Data to process below:
-- ==== Sys2Proof/Machine/Timing.lean ====
section
/-! DEFINITION. The line timing engine (03_line_timing R63 to R87, R476): triggers, the start and the end of lines and
slots, encoders, halts and holds, pages and diagnostic lines. -/
namespace Sys2Proof.Machine

/-! ## What lets lines start -/

/-- Lines that a phase of a strip capture gathers before it ends (05 R124). -/
def phaseTarget (s : State) : Nat :=
  if s.pipe.capture.state = .white then val Obj.REF_WHITE_LINES s else val Obj.REF_BLACK_LINES s

/-- The phase that gathers lines, while it still begins lines. -/
def gathering (s : State) : Option RefPhase :=
  let c := s.pipe.capture
  if c.begun < phaseTarget s then
    match c.state with
    | .black => some .black
    | .white => some .white
    | _ => none
  else none

/-- A phase of a capture has the engine: lines start at the internal rate only. -/
def inPhase (s : State) : Bool := decide (s.pipe.capture.state = .black) || decide (s.pipe.capture.state = .white)

/-- The HOLD input holds capture (R81). -/
def holding (s : State) : Bool := s.tim.holdLevel && flagVal Obj.HOLD_ENABLE s

/-- A waiting capture is due (05 R123): no line is in progress, and where pages have gap lines the last line was one that
began after the request. -/
def captureDue (s : State) : Bool :=
  capturing s && decide (s.pipe.capture.state = .waiting) && !s.tim.lineActive
    && (decide (pageSource s = 0) || decide (val Obj.PAGE_LENGTH s = 0)
      || (s.tim.gapLine && decide (s.pipe.capture.since < s.tim.nextSerial)))

/-- SYNC0 triggers arrive: EtherCAT Op with distributed clocks active (R75). -/
def sync0Runs (s : State) : Bool := inOp s && s.ecat.sync0.isSome

/-- With SYNC0 as source no lines start outside EtherCAT Op with distributed clocks active (R75). -/
def sourceRuns (s : State) : Bool := decide (valReady Obj.TRIG_SOURCE s ≠ 2) || sync0Runs s

/-- Image lines, or lines of READY, may start: not while a capture is due or runs, a web halt or a hold lasts, capture has
stopped, or the trigger source gives none. -/
def mayStart (s : State) : Bool :=
  if !sourceRuns s then false
  else if capturing s then s.tim.armed && !captureRuns s && !captureDue s && !s.tim.webHalt && !holding s
  else decide (s.modes.mode = .ready) && !inPhase s

/-! ## Slot positions (06 R139, R140) -/

/-- Δ in force, in 1/256 count (06 R141). -/
def staggerCounts (s : State) : Int :=
  roundDiv (256 * ((valRun Obj.STAGGER_DISTANCE s : Int) * 1000)) (encPitch s)

/-- P(s) from the counts of an encoder at C(s), in ps of the time base. -/
def countPosition (e : Encoder) (c : Nat) : Int :=
  match e.recent.filter (fun r => decide (1000 * r.2.1 ≤ c)) with
  | (_, t1, d1, p1) :: (_, t0, d0, _) :: _ =>
    if d1 = d0 ∧ d1 ≠ 0 ∧ t0 < t1 then
      256 * p1 + d1 * min 255 ((256 * (c - 1000 * t1)) / (1000 * (t1 - t0)) : Nat)
    else 256 * p1
  | (_, _, _, p1) :: [] => 256 * p1
  | [] => match e.recent.getLast? with
    | some (_, _, d, p) => 256 * (p - d)
    | none => 256 * e.position

/-- P(s) of a slot with its centre at `c`. -/
def slotPosition (c : Nat) (s : State) : Int :=
  if valRun Obj.REG_MODE s = 1 then
    roundDiv (256 * (c : Int) * valRun Obj.REG_NOMINAL_RATE s) (1000 * 1000000000)
  else countPosition (encoderOf (posEncoder s) s) c

/-! ## Pages (R83 to R86) -/

/-- The page state that an image line finds at its trigger. -/
structure PageAt where
  number : Nat
  start : Bool
  leadIn : Bool
  /-- The page start position taken, in counts (sources 1 and 2). -/
  pos : Option Int
  deriving DecidableEq, Repr

/-- The page of an image line at trigger position `pos`, with the timing state after it. -/
def pageAt (pos : Int) (s : State) : PageAt × State :=
  let t := s.tim
  let first := decide (t.runLines = 0)
  let n0 := val Obj.PAGE_NUMBER_START s
  if pageSource s = 1 ∨ pageSource s = 2 then
    let due := t.pagePending.takeWhile (fun p => decide (p ≤ pos))
    let before := if first then (n0 + 2 ^ 32 - 1) % 2 ^ 32 else t.pageNumber
    let number := (before + t.pagesPassed + due.length) % 2 ^ 32
    let leadIn := (first || t.pageFirstY.isNone) && due.isEmpty
    ({ number := number, start := !due.isEmpty, leadIn := leadIn, pos := due.getLast? },
     { s with tim := { t with pagePending := t.pagePending.drop due.length, pagesPassed := 0, pageNumber := number } })
  else
    let start := first || (t.pageNow && decide (pageSource s = 3))
    let number := if first then n0 else if start then (t.pageNumber + 1) % 2 ^ 32 else t.pageNumber
    ({ number := number, start := start, leadIn := false, pos := none },
     { s with tim := { t with pageNumber := number, pageNow := false } })

/-- Page starts that the path has passed while a capture in INLINE takes no image lines: all but the last have no lines, and
only their numbers are used up (05 R124 step 7). -/
def passPages (s : State) : State :=
  let t := s.tim
  let gone := (t.pagePending.takeWhile (fun p => decide (p ≤ pathPosition s))).length - 1
  if captureRuns s && decide (s.modes.mode = .inline) then
    { s with tim := { t with pagePending := t.pagePending.drop gone, pagesPassed := t.pagesPassed + gone } }
  else s

/-- Whether a page that starts at `pos` started while a capture in INLINE had stopped image lines (05 R124 step 7). -/
def startsLate (pos : Option Int) (s : State) : Bool :=
  match pos, s.pipe.capture.resumeAt with
  | some p, some r => decide (p ≤ r)
  | _, _ => false

/-- No pending page start lies within the stagger distance plus one line beyond a trigger position (R87). -/
def clearAhead (pos : Int) (s : State) : Bool :=
  s.tim.pagePending.all (fun p => decide (staggerCounts s + 256 * val Obj.LINE_DIVIDER s < 256 * (p - pos)))

/-! ## The start of a line (R63, R74) -/

/-- EXPOSURE and SUBPULSES in force from this line on (04 R100); the second part says whether one changed. -/
def takeExposure (s : State) : State × Bool :=
  let f (x : Nat × Lamp) : Lamp :=
    { x.2 with exposure := val (Obj.EXPOSURE x.1) s, subpulses := val (Obj.SUBPULSES x.1) s }
  let cs := ((List.range 3).zip s.lamps.colours).map f
  let same := (cs.zip s.lamps.colours).all (fun x =>
    decide (x.1.exposure = x.2.exposure) && decide (x.1.subpulses = x.2.subpulses))
  ({ s with lamps := { s.lamps with colours := cs } }, !same)

/-- Settling windows at a line start (02 R59, 04 R96): those that are complete close; slews begin, and a lamp window opens,
in which case a line before it with an integration still to end gains SETTLING (02 R60). -/
def openWindows (start : Nat) (s : State) : State :=
  let s := { s with fe := { s.fe with groups := s.fe.groups.map closeGroupWindow } }
  let slews := s.fe.groups.any (fun g => g.vbias.waiting.isSome || g.vrst.waiting.isSome)
  let late := match s.tim.lines.getLast? with
    | some l => runsPast l.id.serial start s
    | none => false
  let s := (List.range 8).foldl (fun s k => groupLineStart k s) s
  let (s, changed) := takeExposure s
  let lamp := changed || s.lamps.settleNext
  let s := if lamp then openLampWindow s else s
  let s := { s with lamps := { s.lamps with settleNext := false } }
  let mark : LineRec → LineRec := fun l => { l with settling := true }
  if (lamp || slews) && late then
    { s with tim := { s.tim with lines := modifyAt mark (s.tim.lines.length - 1) s.tim.lines } } else s

/-- The ports that are invalid in every line: disabled, or of a group that is off or out of service (02 R57, 14 R359). -/
def deadPorts (s : State) : BitVec 96 := BitVec.ofNat 96 (maskOf (fun p => !portLive p s) 96)

/-- The colours that a diagnostic line serves, of those whose request was pending at its trigger (R87, 04 R104). -/
def diagnosticOf (gap : Bool) (pos : Int) (asked : List Colour) (s : State) : List Colour :=
  if gap && clearAhead pos s then s.tim.diagPending.filter (fun c => asked.contains c) else []

/-- A diagnostic line is carried out: the requests clear (R87, 04 R103, R105). -/
def serveDiagnostic (cs : List Colour) (s : State) : State :=
  if cs.isEmpty then s
  else
    let result := bitsOf [cs.contains .red, cs.contains .green, cs.contains .blue, false, false, true]
    let served (x : Nat × Lamp) : Lamp :=
      if cs.contains (Colour.ofCode x.1) then { x.2 with served := true } else x.2
    { s with
      tim := { s.tim with diagPending := s.tim.diagPending.filter (fun c => !cs.contains c), diagLines := s.tim.diagLines + 1 },
      lamps := { s.lamps with diagResult := result,
                              colours := ((List.range 3).zip s.lamps.colours).map served } }

/-- Stage A coefficients apply from the first slot of a line (05 R115). -/
def takeStageA (s : State) : State :=
  { s with lv := { s.lv with
      chainInForce := bytesGet (objKey 0x4304 0) s.dict.bulk, driftInForce := bytesGet (objKey 0x4305 0) s.dict.bulk } }

/-- Adds the record of a line that begins. -/
def beginLine (l : LineRec) (start : Nat) (s : State) : State :=
  { s with tim := { s.tim with
      lines := s.tim.lines ++ [l], lineActive := true, atLine := false, placed := [], slotStart := start,
      slotPos := pathPosition s, nextSerial := s.tim.nextSerial + 1,
      recentLines := s.clk :: s.tim.recentLines.filter (fun t => decide (s.clk < t + 100000000)) } }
End of Data to process.
Exercise requirements
Lines after the one containing "was one that" are left out; every line from the start of the entries through that line is restated word for word.

Response area
-- ==== Sys2Proof/Machine/Timing.lean ====
section
/-! DEFINITION. The line timing engine (03_line_timing R63 to R87, R476): triggers, the start and the end of lines and
slots, encoders, halts and holds, pages and diagnostic lines. -/
namespace Sys2Proof.Machine

/-! ## What lets lines start -/

/-- Lines that a phase of a strip capture gathers before it ends (05 R124). -/
def phaseTarget (s : State) : Nat :=
  if s.pipe.capture.state = .white then val Obj.REF_WHITE_LINES s else val Obj.REF_BLACK_LINES s

/-- The phase that gathers lines, while it still begins lines. -/
def gathering (s : State) : Option RefPhase :=
  let c := s.pipe.capture
  if c.begun < phaseTarget s then
    match c.state with
    | .black => some .black
    | .white => some .white
    | _ => none
  else none

/-- A phase of a capture has the engine: lines start at the internal rate only. -/
def inPhase (s : State) : Bool := decide (s.pipe.capture.state = .black) || decide (s.pipe.capture.state = .white)

/-- The HOLD input holds capture (R81). -/
def holding (s : State) : Bool := s.tim.holdLevel && flagVal Obj.HOLD_ENABLE s

/-- A waiting capture is due (05 R123): no line is in progress, and where pages have gap lines the last line was one that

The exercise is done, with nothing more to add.